__GOAL OF THE EXERCISE__:
Here are the records. Write out exactly the lines between the one holding "ARC-1), by page -/" and the one holding "inductive CmpWrite where", inclusive.
▼
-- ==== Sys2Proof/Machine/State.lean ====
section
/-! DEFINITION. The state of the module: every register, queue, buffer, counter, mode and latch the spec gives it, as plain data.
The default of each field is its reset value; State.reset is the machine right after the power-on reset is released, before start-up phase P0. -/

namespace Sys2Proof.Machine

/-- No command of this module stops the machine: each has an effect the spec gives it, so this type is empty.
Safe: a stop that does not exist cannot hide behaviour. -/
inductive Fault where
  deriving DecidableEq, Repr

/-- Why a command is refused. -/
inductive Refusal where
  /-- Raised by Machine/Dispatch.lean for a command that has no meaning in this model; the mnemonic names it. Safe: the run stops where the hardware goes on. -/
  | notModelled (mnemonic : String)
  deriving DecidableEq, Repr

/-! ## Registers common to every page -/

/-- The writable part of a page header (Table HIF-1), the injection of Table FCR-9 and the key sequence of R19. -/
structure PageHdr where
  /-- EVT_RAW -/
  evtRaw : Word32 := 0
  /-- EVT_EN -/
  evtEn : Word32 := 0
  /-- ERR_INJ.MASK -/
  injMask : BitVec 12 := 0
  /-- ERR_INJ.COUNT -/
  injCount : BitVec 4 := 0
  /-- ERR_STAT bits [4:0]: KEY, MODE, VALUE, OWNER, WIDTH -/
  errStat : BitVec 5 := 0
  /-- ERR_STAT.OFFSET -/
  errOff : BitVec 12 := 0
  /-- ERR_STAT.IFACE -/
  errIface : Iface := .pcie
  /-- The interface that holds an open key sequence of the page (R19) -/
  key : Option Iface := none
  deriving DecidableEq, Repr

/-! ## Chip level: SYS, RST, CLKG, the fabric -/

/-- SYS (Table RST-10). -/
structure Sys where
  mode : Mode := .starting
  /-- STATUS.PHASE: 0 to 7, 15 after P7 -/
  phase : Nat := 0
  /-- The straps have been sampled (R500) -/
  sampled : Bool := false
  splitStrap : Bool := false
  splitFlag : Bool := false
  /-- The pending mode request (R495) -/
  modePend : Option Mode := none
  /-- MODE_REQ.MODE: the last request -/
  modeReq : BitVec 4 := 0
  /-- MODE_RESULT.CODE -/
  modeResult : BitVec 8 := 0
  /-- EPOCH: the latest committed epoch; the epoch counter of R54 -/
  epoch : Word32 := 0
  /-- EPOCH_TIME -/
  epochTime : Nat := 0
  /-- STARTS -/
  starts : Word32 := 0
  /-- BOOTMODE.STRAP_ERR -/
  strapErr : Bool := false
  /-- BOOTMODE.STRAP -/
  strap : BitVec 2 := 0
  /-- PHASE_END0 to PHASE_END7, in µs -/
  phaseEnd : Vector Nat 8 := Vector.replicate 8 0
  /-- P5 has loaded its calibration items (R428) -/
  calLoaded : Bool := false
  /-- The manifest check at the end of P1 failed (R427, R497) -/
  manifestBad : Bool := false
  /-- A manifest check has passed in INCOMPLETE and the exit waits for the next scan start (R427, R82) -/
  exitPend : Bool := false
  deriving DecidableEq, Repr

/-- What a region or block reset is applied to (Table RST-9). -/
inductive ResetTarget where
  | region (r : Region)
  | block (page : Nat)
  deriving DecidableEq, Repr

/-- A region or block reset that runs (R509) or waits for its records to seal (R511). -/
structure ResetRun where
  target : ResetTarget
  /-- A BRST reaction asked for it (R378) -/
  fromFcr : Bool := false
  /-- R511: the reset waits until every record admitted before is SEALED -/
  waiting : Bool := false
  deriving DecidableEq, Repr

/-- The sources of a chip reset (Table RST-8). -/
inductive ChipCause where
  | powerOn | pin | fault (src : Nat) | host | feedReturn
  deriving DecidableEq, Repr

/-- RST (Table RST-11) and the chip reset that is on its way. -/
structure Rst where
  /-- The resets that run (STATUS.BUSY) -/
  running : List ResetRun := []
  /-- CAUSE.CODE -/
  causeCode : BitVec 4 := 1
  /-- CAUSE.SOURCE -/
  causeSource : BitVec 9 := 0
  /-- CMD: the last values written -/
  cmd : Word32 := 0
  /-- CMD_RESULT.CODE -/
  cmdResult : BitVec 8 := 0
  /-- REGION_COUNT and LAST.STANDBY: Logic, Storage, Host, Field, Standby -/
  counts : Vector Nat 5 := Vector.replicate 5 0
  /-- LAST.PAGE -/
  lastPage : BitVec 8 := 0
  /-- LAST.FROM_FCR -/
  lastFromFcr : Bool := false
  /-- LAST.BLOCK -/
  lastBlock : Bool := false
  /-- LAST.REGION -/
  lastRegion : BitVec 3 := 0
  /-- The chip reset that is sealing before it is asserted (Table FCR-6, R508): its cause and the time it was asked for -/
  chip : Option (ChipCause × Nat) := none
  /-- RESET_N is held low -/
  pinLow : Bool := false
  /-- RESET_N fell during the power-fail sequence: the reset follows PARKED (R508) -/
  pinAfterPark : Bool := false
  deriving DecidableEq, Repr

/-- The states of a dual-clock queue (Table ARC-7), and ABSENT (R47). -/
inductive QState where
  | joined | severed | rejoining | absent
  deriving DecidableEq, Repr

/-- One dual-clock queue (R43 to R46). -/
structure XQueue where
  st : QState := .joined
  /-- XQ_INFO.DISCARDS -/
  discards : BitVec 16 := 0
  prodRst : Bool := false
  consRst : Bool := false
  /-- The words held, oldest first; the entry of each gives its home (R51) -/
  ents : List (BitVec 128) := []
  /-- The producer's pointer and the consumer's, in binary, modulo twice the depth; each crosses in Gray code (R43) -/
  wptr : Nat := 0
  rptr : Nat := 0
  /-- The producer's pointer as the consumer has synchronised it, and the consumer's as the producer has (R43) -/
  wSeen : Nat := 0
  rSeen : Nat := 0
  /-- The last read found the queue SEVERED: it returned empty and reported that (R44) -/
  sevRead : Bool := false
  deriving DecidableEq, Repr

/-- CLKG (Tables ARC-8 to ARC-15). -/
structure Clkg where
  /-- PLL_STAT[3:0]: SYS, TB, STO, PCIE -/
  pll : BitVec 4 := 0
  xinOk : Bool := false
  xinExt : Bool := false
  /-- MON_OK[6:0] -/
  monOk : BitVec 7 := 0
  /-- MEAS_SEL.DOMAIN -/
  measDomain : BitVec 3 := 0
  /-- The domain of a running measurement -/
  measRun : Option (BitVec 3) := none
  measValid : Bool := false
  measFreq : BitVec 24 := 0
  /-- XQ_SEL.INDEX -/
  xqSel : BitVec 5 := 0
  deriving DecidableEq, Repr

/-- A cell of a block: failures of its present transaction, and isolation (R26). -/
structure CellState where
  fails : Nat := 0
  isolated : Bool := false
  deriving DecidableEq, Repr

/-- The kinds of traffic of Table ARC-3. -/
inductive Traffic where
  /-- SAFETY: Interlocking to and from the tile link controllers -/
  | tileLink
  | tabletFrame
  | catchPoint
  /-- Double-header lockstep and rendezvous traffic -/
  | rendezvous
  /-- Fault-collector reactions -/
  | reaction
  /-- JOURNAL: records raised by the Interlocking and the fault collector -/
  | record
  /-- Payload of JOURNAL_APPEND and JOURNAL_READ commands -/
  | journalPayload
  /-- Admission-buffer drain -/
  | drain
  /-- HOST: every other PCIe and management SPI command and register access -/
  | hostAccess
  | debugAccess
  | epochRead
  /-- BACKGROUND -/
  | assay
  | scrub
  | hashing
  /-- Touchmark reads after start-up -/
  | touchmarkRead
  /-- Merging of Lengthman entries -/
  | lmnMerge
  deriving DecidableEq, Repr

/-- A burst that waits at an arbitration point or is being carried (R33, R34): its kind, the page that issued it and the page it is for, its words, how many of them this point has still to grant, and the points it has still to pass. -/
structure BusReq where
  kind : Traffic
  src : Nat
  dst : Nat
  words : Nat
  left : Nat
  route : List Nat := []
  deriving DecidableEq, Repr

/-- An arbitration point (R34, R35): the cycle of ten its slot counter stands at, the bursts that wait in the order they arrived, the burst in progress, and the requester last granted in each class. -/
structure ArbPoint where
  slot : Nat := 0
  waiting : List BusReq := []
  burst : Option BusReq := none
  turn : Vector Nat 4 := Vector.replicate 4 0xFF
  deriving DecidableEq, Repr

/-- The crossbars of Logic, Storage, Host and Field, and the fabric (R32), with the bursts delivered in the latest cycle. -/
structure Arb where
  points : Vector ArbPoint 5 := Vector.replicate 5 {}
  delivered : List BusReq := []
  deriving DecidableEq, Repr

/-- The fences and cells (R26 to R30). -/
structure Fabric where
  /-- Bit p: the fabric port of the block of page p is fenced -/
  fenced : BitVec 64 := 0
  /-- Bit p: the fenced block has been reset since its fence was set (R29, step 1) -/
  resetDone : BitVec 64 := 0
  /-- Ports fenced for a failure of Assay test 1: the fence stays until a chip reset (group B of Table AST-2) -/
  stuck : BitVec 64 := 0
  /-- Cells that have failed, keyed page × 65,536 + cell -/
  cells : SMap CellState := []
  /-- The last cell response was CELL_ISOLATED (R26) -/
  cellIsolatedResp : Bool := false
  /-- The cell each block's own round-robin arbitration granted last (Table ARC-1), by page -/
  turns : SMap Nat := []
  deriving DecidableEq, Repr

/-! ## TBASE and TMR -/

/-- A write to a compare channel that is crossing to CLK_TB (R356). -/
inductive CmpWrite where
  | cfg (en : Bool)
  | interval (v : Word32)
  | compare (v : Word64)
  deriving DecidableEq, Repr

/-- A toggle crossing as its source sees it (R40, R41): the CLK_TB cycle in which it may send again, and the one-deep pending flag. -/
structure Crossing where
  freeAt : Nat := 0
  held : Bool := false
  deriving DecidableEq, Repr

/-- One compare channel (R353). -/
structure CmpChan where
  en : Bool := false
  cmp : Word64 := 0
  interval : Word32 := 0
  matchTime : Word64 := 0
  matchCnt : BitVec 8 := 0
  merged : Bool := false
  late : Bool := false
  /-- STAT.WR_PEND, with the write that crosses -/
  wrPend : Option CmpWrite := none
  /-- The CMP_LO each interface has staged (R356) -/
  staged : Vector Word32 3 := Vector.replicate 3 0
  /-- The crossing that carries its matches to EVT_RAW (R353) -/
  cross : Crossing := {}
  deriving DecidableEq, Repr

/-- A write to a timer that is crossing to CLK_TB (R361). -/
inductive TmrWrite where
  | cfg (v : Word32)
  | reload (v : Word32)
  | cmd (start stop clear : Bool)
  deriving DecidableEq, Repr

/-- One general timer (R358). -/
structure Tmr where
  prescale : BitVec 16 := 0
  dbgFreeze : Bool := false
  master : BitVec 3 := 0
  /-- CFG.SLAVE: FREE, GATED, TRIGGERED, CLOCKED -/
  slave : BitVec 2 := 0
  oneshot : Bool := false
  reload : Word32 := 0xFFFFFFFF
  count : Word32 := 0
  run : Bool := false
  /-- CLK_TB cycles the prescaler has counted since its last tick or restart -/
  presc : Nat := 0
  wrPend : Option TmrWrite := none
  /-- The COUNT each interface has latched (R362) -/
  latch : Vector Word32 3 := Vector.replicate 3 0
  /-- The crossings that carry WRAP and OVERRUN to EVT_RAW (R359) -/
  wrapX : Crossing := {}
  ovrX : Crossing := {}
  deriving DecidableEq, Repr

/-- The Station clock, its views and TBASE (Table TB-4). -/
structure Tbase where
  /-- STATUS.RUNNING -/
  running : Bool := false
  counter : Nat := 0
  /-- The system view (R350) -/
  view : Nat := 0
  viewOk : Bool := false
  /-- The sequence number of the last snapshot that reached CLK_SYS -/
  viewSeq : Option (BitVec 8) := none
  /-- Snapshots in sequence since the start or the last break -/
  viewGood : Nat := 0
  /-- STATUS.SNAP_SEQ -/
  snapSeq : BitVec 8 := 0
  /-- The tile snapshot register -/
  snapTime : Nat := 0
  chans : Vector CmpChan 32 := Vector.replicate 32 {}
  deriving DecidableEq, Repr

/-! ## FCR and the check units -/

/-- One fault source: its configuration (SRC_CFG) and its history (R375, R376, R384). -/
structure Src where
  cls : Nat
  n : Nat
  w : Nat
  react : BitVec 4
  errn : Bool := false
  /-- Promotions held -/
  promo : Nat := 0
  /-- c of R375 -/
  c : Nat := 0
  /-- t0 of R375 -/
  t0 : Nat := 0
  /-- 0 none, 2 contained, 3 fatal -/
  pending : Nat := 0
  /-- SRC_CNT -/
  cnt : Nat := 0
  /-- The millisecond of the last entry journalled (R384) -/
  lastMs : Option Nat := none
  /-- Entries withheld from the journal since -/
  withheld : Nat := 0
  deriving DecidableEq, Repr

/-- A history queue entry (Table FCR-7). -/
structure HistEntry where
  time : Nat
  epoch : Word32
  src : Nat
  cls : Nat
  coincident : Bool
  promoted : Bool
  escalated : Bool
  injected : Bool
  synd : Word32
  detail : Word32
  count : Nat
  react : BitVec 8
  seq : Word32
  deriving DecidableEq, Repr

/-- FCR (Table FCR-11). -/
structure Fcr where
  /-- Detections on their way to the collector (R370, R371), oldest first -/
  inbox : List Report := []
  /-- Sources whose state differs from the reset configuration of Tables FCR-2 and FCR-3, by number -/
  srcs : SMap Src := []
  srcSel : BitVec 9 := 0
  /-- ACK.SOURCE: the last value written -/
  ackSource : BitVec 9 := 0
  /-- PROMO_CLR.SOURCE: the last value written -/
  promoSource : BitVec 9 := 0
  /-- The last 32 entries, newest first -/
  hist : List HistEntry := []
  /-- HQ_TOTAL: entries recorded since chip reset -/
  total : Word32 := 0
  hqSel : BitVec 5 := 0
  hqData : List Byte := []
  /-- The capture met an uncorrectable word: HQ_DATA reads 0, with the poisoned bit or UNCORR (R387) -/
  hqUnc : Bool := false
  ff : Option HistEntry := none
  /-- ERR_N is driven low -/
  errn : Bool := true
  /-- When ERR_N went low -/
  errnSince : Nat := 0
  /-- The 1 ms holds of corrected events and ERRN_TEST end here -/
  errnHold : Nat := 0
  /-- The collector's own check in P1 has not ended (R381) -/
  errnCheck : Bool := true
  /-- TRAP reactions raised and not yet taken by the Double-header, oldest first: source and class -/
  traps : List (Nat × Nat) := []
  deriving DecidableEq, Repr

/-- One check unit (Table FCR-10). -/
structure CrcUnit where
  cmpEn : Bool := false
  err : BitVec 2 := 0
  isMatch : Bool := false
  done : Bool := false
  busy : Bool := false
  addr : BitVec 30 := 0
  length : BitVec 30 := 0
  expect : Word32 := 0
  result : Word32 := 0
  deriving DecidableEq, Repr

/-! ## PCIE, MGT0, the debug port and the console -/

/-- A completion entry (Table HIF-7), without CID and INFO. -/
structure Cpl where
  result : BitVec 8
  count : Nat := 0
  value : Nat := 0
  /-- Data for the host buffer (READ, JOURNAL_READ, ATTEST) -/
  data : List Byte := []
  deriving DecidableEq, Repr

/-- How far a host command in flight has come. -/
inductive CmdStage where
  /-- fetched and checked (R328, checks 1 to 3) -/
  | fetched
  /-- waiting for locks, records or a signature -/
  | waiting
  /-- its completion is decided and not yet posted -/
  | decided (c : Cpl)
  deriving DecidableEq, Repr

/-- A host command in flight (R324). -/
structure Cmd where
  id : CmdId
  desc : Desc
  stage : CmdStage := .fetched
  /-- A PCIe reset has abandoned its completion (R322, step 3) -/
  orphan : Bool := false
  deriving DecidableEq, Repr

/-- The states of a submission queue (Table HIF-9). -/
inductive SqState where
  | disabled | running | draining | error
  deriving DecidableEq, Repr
▲
__TASK RESPONSE__:
  /-- The cell each block's own round-robin arbitration granted last (Table ARC-1), by page -/
  turns : SMap Nat := []
  deriving DecidableEq, Repr

/-! ## TBASE and TMR -/

/-- A write to a compare channel that is crossing to CLK_TB (R356). -/
inductive CmpWrite where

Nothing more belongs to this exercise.